**WORK REQUEST:** Count how many lines in the data hold the word "else", and give that number alone.

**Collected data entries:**
---+---

/-- RUN in READY, not BUSY, with PF_START above the current beat enters RUN with B₀ = PF_START, and the ports send IDLE_HOLD no
more; otherwise the command is discarded with CMD_REJ. When B₀ has come JOB_START sets every used core that has an ACTIVE bank running (a
core restored as IDLE has none, and stays IDLE); nothing else but island frequencies changes; before B₀, in a run that has started, or outside RUN it does nothing. STOP in RUN is the fault
HOST_STOP of the leader's side; in any other state the command is discarded with CMD_REJ. -/
def Obligations.RunStartAndStop : Prop :=
  (∀ s : State, s.Wf → s.dark = false →
      (s.bu = 5 → s.fld rBuState 4 1 = 0 → s.beat < s.fld rPfStart 0 48 →
        ∃ t, exec .run s = .next t ∧ t.bu = 6 ∧ t.stp.b0 = s.fld rPfStart 0 48 ∧ t.stp.started = false
          ∧ t.fab = { s.fab with idleHold := false, haltedAt := none }
          ∧ t.fld rPfDbgStat 0 1 = s.fld rPfDbgCtrl 0 1 ∧ t.mem = s.mem ∧ t.job = s.job ∧ t.nv = s.nv
          ∧ ∀ r, r ≠ rBuState → r ≠ rPfDbgStat → t.reg r = s.reg r)
      ∧ (s.bu ≠ 5 ∨ s.fld rBuState 4 1 = 1 ∨ s.fld rPfStart 0 48 ≤ s.beat →
        ∃ t, exec .run s = .next t ∧ regsOnly s t [rBuState] ∧ t.fld rBuState 5 1 = 1 ∧ t.bu = s.bu)
      ∧ (s.running = true → s.stp.started = false → s.stp.b0 ≤ s.beat →
        ∃ t, exec .jobStart s = .next t ∧ t.issuing = true
          ∧ (∀ n ∈ s.used, s.hasActive n = true → t.cstate n = 2 ∧ (t.core n).panting = false)
          ∧ (∀ n, ¬(n ∈ s.used ∧ s.hasActive n = true) → t.cstate n = s.cstate n ∧ t.core n = s.core n)
          ∧ t = { s with regs := t.regs, cores := t.cores, stp := { s.stp with started := true } }
          ∧ ∀ r, (∀ n ∈ s.used, s.hasActive n = true → r ≠ rCore n oState) → (∀ n ∈ s.mappedCores, r ≠ rCore n oFreq) →
              t.reg r = s.reg r)
      ∧ (s.running = false ∨ s.stp.started = true ∨ s.beat < s.stp.b0 → exec .jobStart s = .next s))
  ∧ (∀ s : State, s.Wf → s.dark = false →
      (s.running = true → exec .stop s = .next (s.raise 0x0B06 7 (if s.leader = .east then 1 else 0)))
      ∧ (s.running = false → ∃ t, exec .stop s = .next t ∧ regsOnly s t [rBuState] ∧ t.fld rBuState 5 1 = 1 ∧ t.bu = s.bu))

/-- Where the nine commands of the supplies and of bring-up complete, with their main effect: VIN48_VALID in OFF ends in WHELP;
VIN48_LOSS leaves the package dark; SB33_LOSS and SB33_RETURN set the sideband supply; INSPECT in WHELP with a leader, no
conflict and no command pending leaves WHELP with BUSY clear; RUN in READY ends in RUN; JOB_START at B₀ has the cores issuing;
STOP in RUN ends in HALTED with HOST_STOP; RESET in HALTED with no soft trip leaves HALTED without a job. -/
def Obligations.SupplyAndBringUpComplete : Prop :=
  ∀ s : State, s.Wf →
    (∀ lead a1 a0 low, s.pkg.vin = false → ∃ t, exec (.vin48Valid lead a1 a0 low) s = .next t ∧ t.dark = false ∧ t.bu = 1)
    ∧ (s.pkg.vin = true → ∃ t, exec .vin48Loss s = .next t ∧ t.pkg.vin = false ∧ t.dark = true)
    ∧ (∃ t, exec .sb33Loss s = .next t ∧ t.pkg.sb33 = false)
    ∧ (∃ t, exec .sb33Return s = .next t ∧ t.pkg.sb33 = true)
    ∧ (∀ f, s.dark = false → s.inspectOk = true → s.pkg.buOp = none →
        ∃ t, exec (.inspect f) s = .next t ∧ (t.bu = 2 ∨ t.bu = 3) ∧ t.fld rBuState 4 1 = 0)
    ∧ (s.dark = false → s.bu = 5 → s.fld rBuState 4 1 = 0 → s.beat < s.fld rPfStart 0 48 →
        ∃ t, exec .run s = .next t ∧ t.running = true ∧ t.stp.b0 = s.fld rPfStart 0 48)
    ∧ (s.dark = false → s.running = true → s.stp.started = false → s.stp.b0 ≤ s.beat →
        ∃ t, exec .jobStart s = .next t ∧ t.issuing = true ∧ ∀ n ∈ s.used, s.hasActive n = true → t.cstate n = 2)
    ∧ (s.dark = false → s.running = true →
        ∃ t, exec .stop s = .next t ∧ t.bu = 7
          ∧ (s.fld rPfFault 16 1 = 0 → s.ownHalts = [] → t.fld rPfFault 0 17 = 0x0B06 + 2 ^ 16))
    ∧ (∀ full f, s.dark = false → s.bu = 7 → s.pkg.buOp = none → s.pkg.softTrip = false →
        ∃ t, exec (.reset full f) s = .next t ∧ t.job = none ∧ t.cores = [] ∧ (t.bu = 2 ∨ t.bu = 3) ∧ t.fld rBuState 4 1 = 0)

/-- The package's own fault in RUN, the first since LOAD: PF_FAULT holds reason, unit, index and pack time, PF_STOP_CAUSE names this package
as origin, a STOP leaves on every FABRIC port that is UP, every used core that ran or waited is halted, the package is
HALTED, and memory, fuses and job stay as they are. A core's halt that still waits for older commands is a fault of before: PF_FAULT,
PF_STOP_CAUSE and the STOPs then name the one detected first. -/
def Obligations.PackageFaultStopsTheHerd : Prop :=
  ∀ (s : State) (reason unit index : Nat), s.Wf → s.running = true → s.fld rPfFault 16 1 = 0 →
    s.fld rPfStopCause 32 1 = 0 → reason < 2 ^ 16 → unit < 8 → index < 2 ^ 11 →
    let t := s.raise reason unit index
    t.bu = 7 ∧ t.fld rPfFault 16 1 = 1 ∧ t.reg rPfFaultTime ≤ s.now ∧ t.fld rPfStopCause 0 11 = s.herdIndex
      ∧ t.fld rPfStopCause 16 16 = t.fld rPfFault 0 16 ∧ t.reg rPfStopTime = t.reg rPfFaultTime
      ∧ (∀ p ∈ s.fabricUp, .stop p s.herdIndex (t.fld rPfFault 0 16) (t.reg rPfFaultTime) ∈ t.outbox)
      ∧ (s.ownHalts = [] → t.fld rPfFault 0 17 = reason + 2 ^ 16 ∧ t.fld rPfFault 17 3 = unit ∧ t.fld rPfFault 20 11 = index
          ∧ t.reg rPfFaultTime = s.now)
      ∧ (∀ n ∈ s.used, s.coreLive n = true → t.cstate n = 5) ∧ t.fab.issueStopped = true
      ∧ t.mem = s.mem ∧ t.nv = s.nv ∧ t.job = s.job

/-! ### Core streams: checks, control, heels, banks, breaks, steps -/

/-- A failed check halts the core before the command, with NO_EFFECT, and stops its package: at once where the command is alone; where it
issues from the window, the older commands complete and retire first, and until then the core only keeps the halt that is to come,
with its pack time, and takes in no younger command. -/
def Obligations.FailedCheckHaltsTheCore : Prop :=
  ∀ (s : State) (a : Attr) (code : Nat), s.Wf → s.fetching a.core = true → code < 2 ^ 16 →
    ((s.core a.core).issues = false → (∀ n ∈ s.used, (s.core n).ending = none) →
      haltedBefore s (s.checkFail a code) a code true ∧ (s.checkFail a code).reg (rCore a.core oCount) = s.reg (rCore a.core oCount))
    ∧ ((s.core a.core).issues = true →
      s.checkFail a code = s.setCore a.core { s.core a.core with
        window := (s.core a.core).window.takeWhile (fun w => w.status != .issuing), ending := some (.halt a code true s.now) })

/-- The checks of class All come first, for every command of a core's stream with nothing older in its way: a command the
stepping does not define halts with CMD_ILLEGAL, one that needs an engine that is absent with ENGINE_ABSENT. A control command that meets
a two-bit error of the core's own memory halts it with MEM_UNCORRECTABLE, and MEM_ERR_ADDR, where it holds no earlier error, names the
memory, the byte offset and the core. A core that does not fetch takes no command. -/
def Obligations.StreamChecksComeFirst : Prop :=
  ∀ (c : Instr) (a : Attr) (s : State), s.Wf → streamAttr c = some a → s.dark = false →
    (s.fetching a.core = false → exec c s = .next s)
    ∧ (s.fetching a.core = true → s.Settled → (s.core a.core).stream = [] → (s.core a.core).ending = none → s.armed = false →
        s.unblocked a.core c = true →
      (a.defined = false → exec c s = .next (s.checkFail a 0x0101))
      ∧ (a.defined = true → a.engines &&& absentEngines ≠ 0 → exec c s = .next (s.checkFail a 0x0301))
      ∧ (a.defined = true → a.engines &&& absentEngines = 0 → serialises c = true → ∀ u off, a.mem.unit = some (u, off) →
          ∃ t, exec c s = .next t ∧ haltedBefore s t a 0x0401 false
            ∧ (s.fld rMemErr 48 1 = 0 → t.fld rMemErr 48 1 = 1 ∧ t.fld rMemErr 50 3 = coreSource u
                ∧ t.fld rMemErr 0 21 = off % 2 ^ 21 ∧ t.fld rMemErr 32 11 = a.core % 2 ^ 11)))

/-- FENCE, BRANCH and DECIDE. FENCE only retires. BRANCH continues at its target inside the segment; DECIDE does so exactly
when every decision bit its mask names is set (log entry 40). A target outside the segment, or a mask that names more than the
three bits, is CMD_BAD_OPERAND. -/
def Obligations.ControlCommands : Prop :=
  ∀ (a : Attr) (s : State), s.Wf → s.Ready a →
    let len := s.segLen a.core (s.activeSeg a.core)
    let bits := b2n (s.core a.core).widen + 2 * b2n (s.core a.core).skip + 4 * b2n (s.core a.core).nonfin
    (∃ t, exec (.fence a) s = .next t ∧ regsOnly s t (retireRegs a.core) ∧ retired s t a)
    ∧ (∀ target, target < len → ∃ t, exec (.branch a target) s = .next t ∧ coreOnly s t a.core (retireRegs a.core)
        ∧ retired s t a ∧ t.core a.core = { s.core a.core with resume := target })
    ∧ (∀ target, len ≤ target → exec (.branch a target) s = .next (s.checkFail a 0x0102))
    ∧ (∀ mask target, mask < 8 → target < len → bits &&& mask = mask →
        ∃ t, exec (.decide a mask target) s = .next t ∧ coreOnly s t a.core (retireRegs a.core) ∧ retired s t a
          ∧ t.core a.core = { s.core a.core with resume := target })
    ∧ (∀ mask target, mask < 8 → target < len → bits &&& mask ≠ mask →
        ∃ t, exec (.decide a mask target) s = .next t ∧ regsOnly s t (retireRegs a.core) ∧ retired s t a)
    ∧ (∀ mask target, len ≤ target ∨ 8 ≤ mask → exec (.decide a mask target) s = .next (s.checkFail a 0x0102))
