theorem State.stopCores_quiet (s : State) (code : Nat) : Quiet coreReg s (s.stopCores code) :=
  .foldl (fun s n => .ite (fun _ => ((s.stopRecord_ofCore code n).mono fun _ => coreReg_of_ofCore).trans (State.coreToHalted_quiet ..))
    fun _ => .refl _ s) _ s

theorem State.recordStop_quiet (s : State) (origin reason time : Nat) (own : Bool) :
    Quiet faultReg s (s.recordStop origin reason time own) := by
  have h (s : State) (v : Nat) : Quiet faultReg s (s.setReg rPfStopCause v) :=
    (Quiet.setReg s _ v).mono fun r hr => .inl (by simp [hr])
  have k (s : State) (v : Nat) : Quiet faultReg s (s.setReg rPfStopTime v) :=
    (Quiet.setReg s _ v).mono fun r hr => .inl (by simp [hr])
  exact .ite (fun _ => h _ _) fun _ => .ite (fun _ => .refl _ s) fun _ => (h _ _).trans (k _ _)

theorem State.sendStop_quiet (R : Nat → Prop) (s : State) (ports : List Nat) (origin reason time : Nat) :
    Quiet R s (s.sendStop ports origin reason time) :=
  .foldl (fun s p => (Quiet.setPort R s p _).trans (.emit R _ _)) _ s

theorem State.decideDesc_quiet (R : Nat → Prop) (s : State) (q i code bytes : Nat) (b : Bool) :
    Quiet R s (s.decideDesc q i code bytes b) := .setSq R s q _

theorem State.startDesc_quiet (R : Nat → Prop) (s : State) (q i : Nat) : Quiet R s (s.startDesc q i) := .setSq R s q _

theorem State.dropJobDescs_quiet (R : Nat → Prop) (s : State) : Quiet R s s.dropJobDescs :=
  (((Quiet.foldl (fun s _ => s.decideDesc_quiet R ..) _ s).trans
    (.foldl (fun s _ => .foldl (fun s _ => s.decideDesc_quiet R ..) _ s) _ _)).trans
    ((Quiet.foldl (fun s _ => s.decideDesc_quiet R ..) _ _).trans (.foldl (fun s _ => s.decideDesc_quiet R ..) _ _))).trans
    (.setHl R _ _ rfl rfl)

theorem State.enterHalted_quiet (s : State) : Quiet faultReg s s.enterHalted :=
  ((s.dropJobDescs_quiet _).trans ((Quiet.setFld _ _ _ _ _).mono fun r hr => .inl (by simp [hr]))).trans
    ((Quiet.setFld _ _ _ _ _).mono fun r hr => .inl (by simp [hr]))

theorem State.ibi_quiet (R : Nat → Prop) (s : State) (m : Mc) (code : Nat) : Quiet R s (s.ibi m code) :=
  .ite (fun _ => .emit R s _) fun _ => .setMc R s m _

theorem State.ibiBoth_quiet (R : Nat → Prop) (s : State) (code : Nat) : Quiet R s (s.ibiBoth code) :=
  Quiet.trans (t := if s.role .west = 3 then s else s.ibi .west code) (.ite (fun _ => .refl R s) fun _ => s.ibi_quiet R _ _)
    (.ite (fun _ => .refl R _) fun _ => State.ibi_quiet R _ _ _)

theorem State.recodeStops_quiet (s : State) (old new : Nat) : Quiet coreReg s (s.recodeStops old new) :=
  .foldl (fun s _ => .ite (fun _ => s.setCfld_quiet ..) fun _ => .refl _ s) _ s

theorem State.recordFault_quiet (s : State) (reason unit index time later : Nat) :
    Quiet faultReg s (s.recordFault reason unit index time later) :=
  ((Quiet.setReg _ _ _).mono fun r hr => .inl (by simp [hr])).trans ((Quiet.setReg _ _ _).mono fun r hr => .inl (by simp [hr]))

theorem State.stopAsOrigin_quiet (s : State) (reason time : Nat) : Quiet faultReg s (s.stopAsOrigin reason time) :=
  ((((s.recordStop_quiet ..).trans (State.sendStop_quiet ..)).trans (.setFab ..)).trans
    ((State.stopCores_quiet ..).mono fun _ h => .inr h)).trans (State.enterHalted_quiet _)

theorem State.noteFault_quiet (s : State) (reason unit index time : Nat) :
    Quiet faultReg s (s.noteFault reason unit index time) :=
  .ite (fun _ => (s.recordFault_quiet ..).trans (State.ibiBoth_quiet ..)) fun _ =>
    .ite (fun _ => s.recordFault_quiet ..) fun _ => (Quiet.setFld _ _ _ _ _).mono fun r hr => .inl (by simp [hr])

theorem State.noteHalts_quiet (s : State) : Quiet faultReg s s.noteHalts := .foldl (fun s _ => s.noteFault_quiet ..) _ s

theorem State.restop_quiet (R : Nat → Prop) (s : State) (new : Nat) : Quiet R s (s.restop new) :=
  .foldl (fun s _ => .setPort R s _ _) _ s

theorem State.recode_quiet (s : State) (old new : Nat) : Quiet faultReg s (s.recode old new) :=
  (((s.recodeStops_quiet old new).mono fun _ h => .inr h).trans
    (.ite (fun _ => (Quiet.setFld _ _ _ _ _).mono fun r hr => .inl (by simp [hr])) fun _ => .refl _ _)).trans
    (State.restop_quiet ..)

/-- A package fault touches only what a halt and its STOP touch: no memory, no fuse, no job, no SRAM. -/
theorem State.raise_quiet (s : State) (reason unit index : Nat) : Quiet faultReg s (s.raise reason unit index) :=
  .ite (fun _ => .refl _ s) fun _ => .ite
    (fun _ => (s.noteHalts_quiet.trans (State.noteFault_quiet ..)).trans (State.stopAsOrigin_quiet ..)) fun _ =>
    (s.noteFault_quiet ..).trans (.ite (fun _ => State.recode_quiet ..) fun _ => .refl _ _)

theorem State.coreHaltNow_quiet (s : State) (a : Attr) (code : Nat) (noEff : Bool) :
    Quiet faultReg s (s.coreHaltNow a code noEff) :=
  (((s.haltRecord_quiet ..).trans (State.coreToHalted_quiet ..)).mono fun _ h => .inr h).trans (State.raise_quiet ..)

theorem State.coreHalt_quiet (s : State) (a : Attr) (code : Nat) (noEff : Bool) : Quiet faultReg s (s.coreHalt a code noEff) :=
  .ite (fun _ => .setCore _ s a.core _ (s.core a.core).stream _ (s.core a.core).panting) fun _ =>
    s.coreHaltNow_quiet ..

theorem State.checkFail_quiet (s : State) (a : Attr) (code : Nat) : Quiet faultReg s (s.checkFail a code) :=
  s.coreHalt_quiet ..

/-- A fold of updates keeps what each update keeps. -/
theorem foldl_keep {α β : Type} (g : State → β) {f : State → α → State} (h : ∀ s x, g (f s x) = g s) (l : List α) (s : State) :
    g (l.foldl f s) = g s := by
  induction l generalizing s with
  | nil => rfl
  | cons x l ih => rw [List.foldl_cons, ih, h]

---+---

**COMPLETED EXERCISE:** 3